/-- R145, step 2: now LIVE. -/
def TripChange.nowLive (x : TripChange) (c : CircuitId) : TripChange :=
  let live := (x.st.circuitCfg c).any fun k => k.sensing == .live
  if live && (x.st.circuit c).request == .pending && !(x.st.circuit c).condition.bad then x.withdraw c .condition else x

/-- R145, steps 1 to 4; for a first definition they find request NONE, no mask and condition NORMAL. -/
def TripChange.redefined (x : TripChange) (c : CircuitId) : TripChange :=
  (((x.movedLoop c).nowLive c).rejudge c).setupUnmask

/-- R9, R133, R145: the circuit entry changes and the trip controller takes the change. -/
def State.setCircuitEntry (s : State) (c : CircuitId) (e : Option CircuitCfg) : State :=
  let x := (s.storeCircuit c e).tripStart
  (if e.isSome then x.redefined c else x).commit

/-- R3, R9, R14. -/
def judgeCircuitSetup (circuit action : Byte) (body : Option CircuitBody) (s : State) : Judged :=
  match setupAction 16 circuit action body CircuitBody.read with
  | none => s.refuse .badField
  | some (c, a) =>
    s.setupChecked (!s.metalIn (s.affectedBy c ++ s.wouldAffect a.entry))
      (a.entry.isSome || (s.circuit c).request == .none)
      { s.tables with circuit := s.tables.circuit.set c a.entry }
      ((s.setCircuitEntry c a.entry).ok (.entry (.circuit a.entry)))

def takeCircuitSetup (h : Hdr) (circuit action : Byte) (body : Option CircuitBody) : State → State :=
  serve h .circuitSetup (setupLen action 15) (judgeCircuitSetup circuit action body)

/-- CIRCUIT_SETUP (R9). -/
def execCircuitSetup (h : Hdr) (circuit action : Byte) (body : Option CircuitBody) (s : State) : Result :=
  receive h (takeCircuitSetup h circuit action body) s

/-! ## COMMIT, RESTART, power-on (R12, R15, R16) -/

/-- R12. -/
def judgeCommit (s : State) : Judged :=
  if s.part == .running then s.refuse .wrongState
  else match s.tables.firstFailure with
    | some (table, index, check) => s.refuse .badConfig (.badConfig table index check)
    | none => ({ s with part := .running }).ok .nothing

def takeCommit (h : Hdr) : State → State := serve h .commit 0 judgeCommit

/-- COMMIT (R12). -/
def execCommit (h : Hdr) (s : State) : Result := receive h (takeCommit h) s

/-- R16, step 2, R95: a configured supply becomes IDLE with attempt count 0. -/
def State.restartSupply (s : State) (u : SupplyId) : State :=
  if (s.supplyCfg u).isSome then s.setSupply u Supply.fresh else s

/-- R20, R42, R73, column RESTART. -/
def State.restartFurnace (s : State) (f : FurnaceId) : State :=
  if s.configured f && (s.furnace f).service == .reline then
    s.setFurnace f { Furnace.fresh with service := .reline, phase := .empty }
  else s.setFurnace f Furnace.fresh

/-- R16, step 6, R178: a port's notice queue is emptied, but for a notice whose transmission has begun, and its
notices-lost flag is cleared. -/
def PortUnit.restart (p : PortUnit) : PortUnit :=
  { p with lost := false
           notices := if (p.sending.map (·.queue)) == some .notice then p.notices.take 1 else [] }

/-- R16, step 7, R143: every masked circuit is unmasked, in ascending order, without UNMASKED notices. -/
def TripChange.unmaskAll (x : TripChange) : TripChange :=
  circuitIds.foldl (fun y c => if (y.st.circuit c).masked then y.unmask c none else y) x

/-- R156: RESTART sets TAP_READY clear and the blocking-reason set, without notices. -/
def State.restartReadiness (s : State) : State :=
  furnaceIds.foldl (fun t f =>
    if s.configured f then t.modFurnace f fun r => { r with tapReady := false, blocking := s.blockingNow f } else t) s

/-- R16: the effects of RESTART in their order. -/
def State.restart (s : State) : State :=
  let s1 : State := { s with part := .configuring }
  let s2 := supplyIds.foldl State.restartSupply s1
  let s3 := furnaceIds.foldl State.restartFurnace s2
  let s4 : State := { s3 with queue := [] }
  let s5 : State := { s4 with budget := { s4.budget with origin := .default } }
  let s6 : State := { s5 with sup := s5.sup.restart, deck := s5.deck.restart }
  ((s6.refreshPower.tripStart.unmaskAll).commit).restartReadiness

/-- R16. -/
def judgeRestart (s : State) : Judged := s.restart.ok .nothing

def takeRestart (h : Hdr) : State → State := serve h .restart 0 judgeRestart

/-- RESTART (R16). -/
def execRestart (h : Hdr) (s : State) : Result := receive h (takeRestart h) s

/-- R15: every item of the part returns to its power-on value. The levels on the input pins, the commands that wait and
the model's own counter are not the part's (log entry 3). -/
def State.powerOn (s : State) : State :=
  { State.reset with inputs := s.inputs, pending := s.pending, freeCount := s.freeCount }

/-- POWER_ON (R15). -/
def execPowerOn (s : State) : Result := .next s.powerOn

/-! ## PART STATUS and TABLE REPORT (R17, R18) -/

/-- R17. -/
def judgePartStatus (port : Port) (s : State) : Judged :=
  ⟨s, .ok, none, .partStatus s.part s.uptime s.budget.clock s.budget.ceiling (s.port port).lost, .clearLost⟩

def takePartStatus (h : Hdr) : State → State := serve h .partStatus 0 (judgePartStatus h.port)

/-- PART_STATUS (R17). -/
def execPartStatus (h : Hdr) (s : State) : Result := receive h (takePartStatus h) s

/-- R18, R183: the entry that a table byte and an index byte name. -/
def State.tableEntry (s : State) (table index : Byte) : Option TableEntry :=
  match table.toNat with
  | 0 => some (.site s.site)
  | 1 => (finOf 6 index).map fun f => .furnace (s.furnaceCfg f)
  | 2 => (finOf 2 index).map fun u => .supply (s.supplyCfg u)
  | 3 => (finOf 16 index).map fun g => .grade (s.gradeCfg g)
  | 4 => (finOf 4 index).map fun l => .loop (s.loopCfg l)
  | 5 => (finOf 16 index).map fun c => .circuit (s.circuitCfg c)
  | _ => none

/-- R18. -/
def judgeTableReport (table index : Byte) (s : State) : Judged :=
  match s.tableEntry table index with
  | some e => s.ok (.entry e)
  | none => s.refuse .badField

def takeTableReport (h : Hdr) (table index : Byte) : State → State :=
  serve h .tableReport 2 (judgeTableReport table index)

/-- TABLE_REPORT (R18). -/
def execTableReport (h : Hdr) (table index : Byte) (s : State) : Result := receive h (takeTableReport h table index) s

end Sys2Proof.Machine
end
•••
The material shown above is to be retyped in full, without alteration.

SOLUTION TO THE PROBLEM:
/-- R145, step 2: now LIVE. -/
def TripChange.nowLive (x : TripChange) (c : CircuitId) : TripChange :=
  let live := (x.st.circuitCfg c).any fun k => k.sensing == .live
  if live && (x.st.circuit c).request == .pending && !(x.st.circuit c).condition.bad then x.withdraw c .condition else x

/-- R145, steps 1 to 4; for a first definition they find request NONE, no mask and condition NORMAL. -/
def TripChange.redefined (x : TripChange) (c : CircuitId) : TripChange :=
  (((x.movedLoop c).nowLive c).rejudge c).setupUnmask

/-- R9, R133, R145: the circuit entry changes and the trip controller takes the change. -/
def State.setCircuitEntry (s : State) (c : CircuitId) (e : Option CircuitCfg) : State :=
  let x := (s.storeCircuit c e).tripStart
  (if e.isSome then x.redefined c else x).commit

/-- R3, R9, R14. -/
def judgeCircuitSetup (circuit action : Byte) (body : Option CircuitBody) (s : State) : Judged :=
  match setupAction 16 circuit action body CircuitBody.read with
  | none => s.refuse .badField
  | some (c, a) =>
    s.setupChecked (!s.metalIn (s.affectedBy c ++ s.wouldAffect a.entry))
      (a.entry.isSome || (s.circuit c).request == .none)
      { s.tables with circuit := s.tables.circuit.set c a.entry }
      ((s.setCircuitEntry c a.entry).ok (.entry (.circuit a.entry)))

def takeCircuitSetup (h : Hdr) (circuit action : Byte) (body : Option CircuitBody) : State → State :=
  serve h .circuitSetup (setupLen action 15) (judgeCircuitSetup circuit action body)

/-- CIRCUIT_SETUP (R9). -/
def execCircuitSetup (h : Hdr) (circuit action : Byte) (body : Option CircuitBody) (s : State) : Result :=
  receive h (takeCircuitSetup h circuit action body) s

/-! ## COMMIT, RESTART, power-on (R12, R15, R16) -/

/-- R12. -/
def judgeCommit (s : State) : Judged :=
  if s.part == .running then s.refuse .wrongState
  else match s.tables.firstFailure with
    | some (table, index, check) => s.refuse .badConfig (.badConfig table index check)
    | none => ({ s with part := .running }).ok .nothing

def takeCommit (h : Hdr) : State → State := serve h .commit 0 judgeCommit

/-- COMMIT (R12). -/
def execCommit (h : Hdr) (s : State) : Result := receive h (takeCommit h) s

/-- R16, step 2, R95: a configured supply becomes IDLE with attempt count 0. -/
def State.restartSupply (s : State) (u : SupplyId) : State :=
  if (s.supplyCfg u).isSome then s.setSupply u Supply.fresh else s

/-- R20, R42, R73, column RESTART. -/
def State.restartFurnace (s : State) (f : FurnaceId) : State :=
  if s.configured f && (s.furnace f).service == .reline then
    s.setFurnace f { Furnace.fresh with service := .reline, phase := .empty }
  else s.setFurnace f Furnace.fresh

/-- R16, step 6, R178: a port's notice queue is emptied, but for a notice whose transmission has begun, and its
notices-lost flag is cleared. -/
def PortUnit.restart (p : PortUnit) : PortUnit :=
  { p with lost := false
           notices := if (p.sending.map (·.queue)) == some .notice then p.notices.take 1 else [] }

/-- R16, step 7, R143: every masked circuit is unmasked, in ascending order, without UNMASKED notices. -/
def TripChange.unmaskAll (x : TripChange) : TripChange :=
  circuitIds.foldl (fun y c => if (y.st.circuit c).masked then y.unmask c none else y) x

/-- R156: RESTART sets TAP_READY clear and the blocking-reason set, without notices. -/
def State.restartReadiness (s : State) : State :=
  furnaceIds.foldl (fun t f =>
    if s.configured f then t.modFurnace f fun r => { r with tapReady := false, blocking := s.blockingNow f } else t) s

/-- R16: the effects of RESTART in their order. -/
def State.restart (s : State) : State :=
  let s1 : State := { s with part := .configuring }
  let s2 := supplyIds.foldl State.restartSupply s1
  let s3 := furnaceIds.foldl State.restartFurnace s2
  let s4 : State := { s3 with queue := [] }
  let s5 : State := { s4 with budget := { s4.budget with origin := .default } }
  let s6 : State := { s5 with sup := s5.sup.restart, deck := s5.deck.restart }
  ((s6.refreshPower.tripStart.unmaskAll).commit).restartReadiness

/-- R16. -/
def judgeRestart (s : State) : Judged := s.restart.ok .nothing

def takeRestart (h : Hdr) : State → State := serve h .restart 0 judgeRestart

/-- RESTART (R16). -/
def execRestart (h : Hdr) (s : State) : Result := receive h (takeRestart h) s

/-- R15: every item of the part returns to its power-on value. The levels on the input pins, the commands that wait and
the model's own counter are not the part's (log entry 3). -/
def State.powerOn (s : State) : State :=
  { State.reset with inputs := s.inputs, pending := s.pending, freeCount := s.freeCount }

/-- POWER_ON (R15). -/
def execPowerOn (s : State) : Result := .next s.powerOn

/-! ## PART STATUS and TABLE REPORT (R17, R18) -/

/-- R17. -/
def judgePartStatus (port : Port) (s : State) : Judged :=
  ⟨s, .ok, none, .partStatus s.part s.uptime s.budget.clock s.budget.ceiling (s.port port).lost, .clearLost⟩

def takePartStatus (h : Hdr) : State → State := serve h .partStatus 0 (judgePartStatus h.port)

/-- PART_STATUS (R17). -/
def execPartStatus (h : Hdr) (s : State) : Result := receive h (takePartStatus h) s

/-- R18, R183: the entry that a table byte and an index byte name. -/
def State.tableEntry (s : State) (table index : Byte) : Option TableEntry :=
  match table.toNat with
  | 0 => some (.site s.site)
  | 1 => (finOf 6 index).map fun f => .furnace (s.furnaceCfg f)
  | 2 => (finOf 2 index).map fun u => .supply (s.supplyCfg u)
  | 3 => (finOf 16 index).map fun g => .grade (s.gradeCfg g)
  | 4 => (finOf 4 index).map fun l => .loop (s.loopCfg l)
  | 5 => (finOf 16 index).map fun c => .circuit (s.circuitCfg c)
  | _ => none

/-- R18. -/
def judgeTableReport (table index : Byte) (s : State) : Judged :=
  match s.tableEntry table index with
  | some e => s.ok (.entry e)
  | none => s.refuse .badField

def takeTableReport (h : Hdr) (table index : Byte) : State → State :=
  serve h .tableReport 2 (judgeTableReport table index)

/-- TABLE_REPORT (R18). -/
def execTableReport (h : Hdr) (table index : Byte) (s : State) : Result := receive h (takeTableReport h table index) s

end Sys2Proof.Machine
end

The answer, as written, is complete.